= Azra Meadows =

British-Pakistani naturalist

Azra Meadows is a Scottish lecturer of Pakistani descent. is an Honorary Lecturer in the Institute of Biomedical and Life Sciences at The University of Glasgow and is married to Professor Peter S. Meadows, along with whom she has carried out extensive work of an environmental, cultural and educational nature in both Scotland and Pakistan. Azra Meadows was born in Glasgow to Pakistani parents.

Professor Peter S. Meadows and Dr Azra Meadows are the editors of The Glasgow Naturalist, the annual publication of The Glasgow Natural History Society.

In addition to this, Azra Meadows is a Director of The Scottish Academy of Asian Arts, has previously held the post of chairperson of the Scottish Pakistani Society and, in 2006, was elected for a second term to the Council of the Zoological Society of London, of which she is also a Trustee.

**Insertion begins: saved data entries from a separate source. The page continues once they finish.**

-- ==== Sys2Proof/Machine/Judge.lean ====
section
/-! DEFINITION. The judging of a host WRITE during RUNNING (R29 to R31): the judged words, the class of
each word, and each owner's answer against the record as it would stand after the transfer. -/

namespace Sys2Proof.Machine

/-- An owner's answer for one word (R29). A request stands for an acknowledgement too. -/
inductive Answer where
  | pass
  | twin (w : WordRef)
  | request (e : HostEvent)
  | refuse (reason : Code)
deriving DecidableEq, Repr

/-- A judged word: "the words of the transfer that lie in a window and have at least one byte enabled" (R29). -/
structure JudgedWord where
  addr : Nat
  place : WordRef
  value : Word
  whole : Bool
deriving DecidableEq, Repr

/-- The judged words of a run of written words, in address order (R29). -/
def judgedWords (ws : List Window) : Nat → List WriteWord → List JudgedWord
  | _, [] => []
  | addr, w :: rest =>
    match locate ws addr with
    | some place =>
      if w.enables = 0 then judgedWords ws (addr + 1) rest
      else ⟨addr, place, w.value, decide (w.enables = 15#4)⟩ :: judgedWords ws (addr + 1) rest
    | none => judgedWords ws (addr + 1) rest

/-- The new values of the judged words of one record (R29). A word with fewer than four enables is left out:
the owner cannot know its value, so the other words are judged against the record as its copies stand there
(DESIGN CHOICE, log entry 41). -/
def newWords (js : List JudgedWord) (r : Region) (index : Nat) : List (Nat × Word) :=
  (js.filter (fun j => decide (j.place.region = r ∧ j.place.index = index) && j.whole)).map (fun j => (j.place.offset, j.value))

/-- An owner's verdict as its answer: NONE passes, with the event if there is one. -/
def answerOf (reason : Code) (event : Option HostEvent) : Answer :=
  match reason, event with
  | .none, some e => .request e
  | .none, none => .pass
  | r, _ => .refuse r

/-- A PLAN word: the state test, then the range test. -/
def planAnswer (state range : Bool) : Answer :=
  if state = false then .refuse .state else if range then .pass else .refuse .range

/-! ### Directory (R186, R99, R46, R177) -/

/-- The codes of the control word: NONE 0, RESTART 1, SAFE 2 (R186, R190; log entry 21). -/
def State.controlWord (s : State) (value : Word) : Answer :=
  if value = 0 then .pass
  else if value = 1 ∨ value = 2 then
    (if s.dir.restartPending then .refuse .busy else .request (.lifecycle (decide (value = 2))))
  else .refuse .range

def State.heatWord (s : State) (value : Word) : Answer :=
  answerOf (s.steam.heatVerdict value) (if value = 0 then none else some (.heat (decide (value = 1))))

/-- "A code other than CLEAR is refused with RANGE" (R46). -/
def State.faultClearWord (s : State) (value : Word) : Answer :=
  if value = 1 then
    match s.path.fault with
    | none => .refuse .state
    | some f => if f.read then .request .faultClear else .refuse .notSeen
  else .refuse .range

/-- "A distance of 0 passes with no effect" (R177). -/
def State.tailWord (s : State) (value : Word) : Answer :=
  answerOf (s.notices.tailVerdict value.toNat)
    (if value.toNat = s.notices.tail then none else some (.tail value.toNat))

def State.directoryWord (s : State) (offset : Nat) (value : Word) : Answer :=
  if offset = 21 then s.controlWord value
  else if offset = 23 then s.heatWord value
  else if offset = 24 then s.faultClearWord value
  else if offset = 25 then s.tailWord value
  else .refuse .state

/-! ### Beds (R2, R3, R5, R74, R75) -/

/-- Whether a value lies in its plan field's range (section 1.1). -/
def State.bedPlanInRange (s : State) (offset : Nat) (value : Word) : Bool :=
  let n := value.toNat
  if offset = 0 then decide (1 ≤ n ∧ n ≤ 16)
  else if offset = 1 then decide (1 ≤ n ∧ n ≤ 12)
  else if offset ≤ 13 then
    decide (bitsAt value 0 8 < 64 ∧ bitsAt value 0 8 < s.dir.zones ∧ 1 ≤ bitsAt value 8 8 ∧ bitsAt value 8 8 ≤ 15)
  else if offset = 14 then decide (1 ≤ n ∧ n ≤ 400)
  else if offset = 15 then decide (n ≤ 7)
  else decide (1 ≤ n ∧ n ≤ 4)

/-- Whether a bed's request word, "as it would stand after the whole transfer, holds a code other than
NONE" (R2). -/
def State.requestStands (s : State) (b : Fin 24) (new : List (Nat × Word)) : Bool :=
  match wordFor new 17 with
  | some v => decide (v ≠ 0)
  | none => (s.bedUnit b).request.isSome

/-- A PLAN word of a bed record (R2). -/
def State.bedPlanWord (s : State) (b : Fin 24) (new : List (Nat × Word)) (offset : Nat) (value : Word) : Answer :=
  if s.requestStands b new then .refuse .busy
  else
    planAnswer (decide (14 ≤ offset ∨ (s.bedUnit b).state = .empty ∨ (s.bedUnit b).state = .prepared))
      (s.bedPlanInRange offset value)

/-- Whether a bed's active profile is twinned with its pending profile (R74). -/
def BedState.twins : BedState → Bool
  | .curing => false
  | .standing => false
  | _ => true

/-- The pending word of an active profile word (R74). -/
def twinOffset (offset : Nat) : Nat := if offset < 34 then offset + 18 else offset + 20

/-- Whether a START_CURE is in progress on a bed, as the Bed Unit holds it (R74). -/
def State.startsCure (s : State) (b : Fin 24) : Bool :=
  match (s.bedUnit b).request with
  | some r => decide (r.code = .startCure)
  | none => false

/-- An active profile word (R74). -/
def State.activeWord (s : State) (b : Fin 24) (offset : Nat) : Answer :=
  if s.startsCure b then .refuse .busy
  else if (s.cureUnit b).bedState.twins then .twin ⟨.bed, b.val, twinOffset offset⟩
  else .refuse .state

/-- The TAKE word (R75). -/
def State.takeWord (s : State) (b : Fin 24) (value : Word) : Answer :=
  if 1 < value.toNat then .refuse .range
  else if (s.cureUnit b).take.pending then .refuse .busy
  else if value = 0 then .pass
  else if (s.cureUnit b).bedState = .curing then .request (.take b)
  else .refuse .state

def State.bedWord (s : State) (b : Fin 24) (new : List (Nat × Word)) (offset : Nat) (value : Word) : Answer :=
  if offset ≤ 16 then s.bedPlanWord b new offset value
  else if offset = 17 then
    answerOf (s.bedVerdict b value.toNat) ((BedCode.ofNat? value.toNat).map (fun code => .bed b code))
  else if 32 ≤ offset ∧ offset ≤ 49 then s.activeWord b offset
  else if offset = 52 then s.takeWord b value
  else .refuse .state

/-! ### Mixes, pieces and slots (R20, R111, R113, R116) -/

def State.mixWord (s : State) (n : Nat) (new : List (Nat × Word)) : Answer :=
  if 0 < (s.mix n).useCount then .refuse .inUse
  else if ((s.mix n).withWords new).inRange then .pass else .refuse .range

def State.pieceWord (s : State) (n offset : Nat) (value : Word) : Answer :=
  if offset = 9 then
    answerOf (s.pieceVerdict n value.toNat) ((PieceCode.ofNat? value.toNat).map (fun code => .piece n code))
  else .refuse .state

/-- "The maximum height is refused with RANGE outside 1 to 6. A value in range is refused with STATE when
it is below the present stack height or below the peak planned height" (R116). -/
def State.slotWord (s : State) (n offset : Nat) (value : Word) : Answer :=
  match s.slot? n with
  | none => .refuse .state
  | some x =>
    if offset = 0 then planAnswer (decide (x.stack = [] ∧ x.claims = [])) (decide (value.toNat < s.dir.zones))
    else if offset = 1 then
      (if value.toNat < 1 ∨ 6 < value.toNat then .refuse .range
       else if value.toNat < x.stack.length ∨ value.toNat < (s.planned x).peak then .refuse .state
       else .pass)
    else if offset = 2 then (if value.toNat ≤ 1 then .pass else .refuse .range)
    else .refuse .state

/-! ### The roster (R51, R52) -/

/-- A roster entry's loop and wire address "as they would stand after the whole transfer" (R52). -/
def wireOf (js : List JudgedWord) (n : Nat) (e : ProbeEntry) : Nat × Nat :=
  let new := newWords js .roster n
  (((wordFor new 0).map (·.toNat)).getD e.loop, ((wordFor new 1).map (·.toNat)).getD e.address)

/-- The entries other than `n` that count as not OFFLINE for the enabling of entry `n`, by loop and
address: those not OFFLINE, and those "enabled earlier in the same transfer" (R52). -/
def State.enabledWires (s : State) (js : List JudgedWord) (n : Nat) : List (Nat × Nat) :=
  ((indexed 0 s.roster).filter (fun x =>
    decide (x.1 ≠ n) &&
    (decide (x.2.state ≠ .offline) ||
      (decide (x.1 < n) && decide (wordFor (newWords js .roster x.1) 3 = some 1))))).map (fun x => wireOf js x.1 x.2)

/-- The enable word (R52). -/
def State.enableWord (s : State) (js : List JudgedWord) (n : Nat) (e : ProbeEntry) (value : Word) : Answer :=
  if 1 < value.toNat then .refuse .range
  else
    let on := decide (value = 1)
    match e.state, on with
    | .offline, false => .pass
    | .offline, true =>
      let wire := wireOf js n e
      let wires := s.enabledWires js n
      if wire ∈ wires then .refuse .inUse
      else if 16 ≤ (wires.filter (fun w => decide (w.1 = wire.1))).length then .refuse .range
      else .request (.enable n true)
    | .barred, true => .pass
    | .barred, false => .refuse .state
    | _, true => .pass
    | _, false => .request (.enable n false)

/-- "The state test is made first" (R51). -/
def State.rosterWord (s : State) (js : List JudgedWord) (n offset : Nat) (value : Word) : Answer :=
  match s.roster[n]? with
  | none => .refuse .state
  | some e =>
    if offset = 0 then planAnswer (decide (e.state = .offline)) (decide (value.toNat ≤ 3))
    else if offset = 1 then planAnswer (decide (e.state = .offline)) (decide (1 ≤ value.toNat ∧ value.toNat ≤ 30))
    else if offset = 2 then planAnswer (decide (e.state = .offline ∨ e.state = .lost)) (decide (value.toNat ≤ 25))
    else if offset = 3 then s.enableWord js n e value
    else .refuse .state

/-! ### Cranes, the move ring and the move table (R132, R147, R152, R169) -/

def State.craneWord (s : State) (c : Fin 2) (offset : Nat) (value : Word) : Answer :=
  if offset = 3 then planAnswer (!(s.mon c).armed) (decide (5 ≤ value.toNat ∧ value.toNat ≤ 100))
  else if offset = 4 then answerOf (s.armVerdict c value.toNat) (if value = 0 then none else some (.arm c))
  else .refuse .state

/-- Whether an intake is in progress on a ring entry (R152). -/
def State.intakeOn (s : State) (entry : Nat) : Bool :=
  match s.moves.intake with
  | some k => decide (k.entry = entry)
  | none => false

def State.ringWord (s : State) (entry offset : Nat) (value : Word) : Answer :=
  if offset = 7 then answerOf (s.postVerdict entry value.toNat) (if value = 0 then none else some (.intake entry))
  else if s.intakeOn entry then .refuse .busy else .pass

def State.tableWord (s : State) (i : Fin 16) (offset : Nat) (value : Word) : Answer :=
  if offset = 13 then
    answerOf (s.controlVerdict i value.toNat) ((CtrlCode.ofNat? value.toNat).map (fun code => .control i code))
  else .refuse .state

/-! ### One word -/

/-- Whether a word is of class OPEN (R29, R75, R97, R111, R169; section 10.5 for the unused words). -/
def State.isOpenWord (s : State) (w : WordRef) : Bool :=
  match w.region with
  | .directory => decide (57 ≤ w.offset)
  | .bed => decide (w.offset = 31 ∨ w.offset = 50 ∨ w.offset = 51 ∨ (54 ≤ w.offset ∧ w.offset ≤ 69) ∨ 74 ≤ w.offset)
  | .mix => decide (5 ≤ w.offset)
  | .piece => decide (w.offset = 8 ∨ w.offset = 11)
  | .slot => decide (w.offset = 19)
  | .roster => decide (14 ≤ w.offset)
  | .crane => decide (18 ≤ w.offset)
  | .gateA => decide (s.steam.active ≠ .a)
  | .gateB => decide (s.steam.active ≠ .b)
  | .moveRing => false
  | .moveTable => decide (w.offset = 14)
  | .noticeRing => false

/-- An acknowledge word (R180), or another word of an alarm block, which is OWNED (section 9.4). -/
def State.alarmWord (s : State) (r : AlarmRef) (offset : Nat) (value : Word) : Answer :=
  if offset = 3 then answerOf (ackVerdict (s.alarm r) value) (if value = 0 then none else some (.ack r))
  else .refuse .state

/-- The owner's answer for a word that is not OPEN and has all four enables (R30). The words of a gate
list's active copy (R97) and of the notice ring (log entry 10) are OWNED. -/
def State.ownerAnswer (s : State) (js : List JudgedWord) (j : JudgedWord) : Answer :=
  let w := j.place
  match alarmAt w with
  | some (r, k) => s.alarmWord r k j.value
  | none =>
    match w.region with
    | .directory => s.directoryWord w.offset j.value
    | .bed =>
      match fin? 24 w.index with
      | some b => s.bedWord b (newWords js .bed w.index) w.offset j.value
      | none => .refuse .state
    | .mix => s.mixWord (w.index + 1) (newWords js .mix w.index)
    | .piece => s.pieceWord (w.index + 1) w.offset j.value
    | .slot => s.slotWord (w.index + 1) w.offset j.value
    | .roster => s.rosterWord js w.index w.offset j.value
    | .crane =>
      match fin? 2 w.index with
      | some c => s.craneWord c w.offset j.value
      | none => .refuse .state
    | .gateA => .refuse .state
    | .gateB => .refuse .state
    | .moveRing => s.ringWord w.index w.offset j.value
    | .moveTable =>
      match fin? 16 w.index with
      | some i => s.tableWord i w.offset j.value
      | none => .refuse .state
    | .noticeRing => .refuse .state

/-- The answer for one judged word: OPEN passes; "A judged word of any class other than OPEN that has
fewer than all four byte enables set is refused with PARTIAL" (R29). -/
def State.judgeWord (s : State) (js : List JudgedWord) (j : JudgedWord) : Answer :=
  if s.isOpenWord j.place then .pass
  else if j.whole then s.ownerAnswer js j
  else .refuse .partialWord

/-! ### The whole transfer -/

/-- What judging a WRITE gives: the first refused word with its reason, or the twin words and the events
its words carry (R31). -/
inductive Judgement where
  | refused (addr : Nat) (reason : Code)
  | passed (twins : List (WordRef × Word)) (events : List HostEvent)
deriving DecidableEq, Repr

/-- Gather the answers in address order; the first refusal decides (R31). -/
def State.gather (s : State) (js : List JudgedWord) : List JudgedWord → Judgement
  | [] => .passed [] []
  | j :: rest =>
    match s.judgeWord js j with
    | .refuse reason => .refused j.addr reason
    | .pass => s.gather js rest
    | .twin w =>
      match s.gather js rest with
      | .passed twins events => .passed ((w, j.value) :: twins) events
      | refused => refused
    | .request e =>
      match s.gather js rest with
      | .passed twins events => .passed twins (e :: events)
      | refused => refused

/-- The judgement of a WRITE during RUNNING (R29 to R31). -/
def State.judge (s : State) (addr : Nat) (words : List WriteWord) : Judgement :=
  let js := judgedWords s.path.windows addr words
  s.gather js js

end Sys2Proof.Machine
end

== Cultural initiatives ==

Amongst the projects in which Professor Peter Meadows and Dr Azra Meadows have played a significant role is the Connecting Futures:Student Dialogues programme.

Conceived by the Foreign and Commonwealth Office and the British Council, the aim of the initiative was to foster an understanding between the cultural backgrounds of students from the UK and those of Muslim countries, as part of which a delegation of sixteen students from the UK - four from The University of Glasgow, four from the University of Edinburgh, four from the University of Warwick and four from Cardiff University - visited Pakistan in 2005.

The Meadows, as well as facilitating the preparations for the delegation of Glasgow students - Anna Chiumento, Gary Sergeant, Zoe Nisbet and Tommy Ga-Ken Wan - have ensured that the value, purpose and success of the initiative is not forgotten. This has been done by arranging and assisting the students from Glasgow University to deliver, on several occasions, a lecture entitled Bridging the Divide: Myths and Realities, describing their experiences in Pakistan and their impact. At the invitation of Dr Maliha Lodhi, the High Commissioner of Pakistan to the United Kingdom, the lecture was delivered in September 2005 to an audience at the High Commission of Pakistan in London.

==Awards and nominations==
In January 2014, Meadows was nominated for the Science and Engineering award at the British Muslim Awards.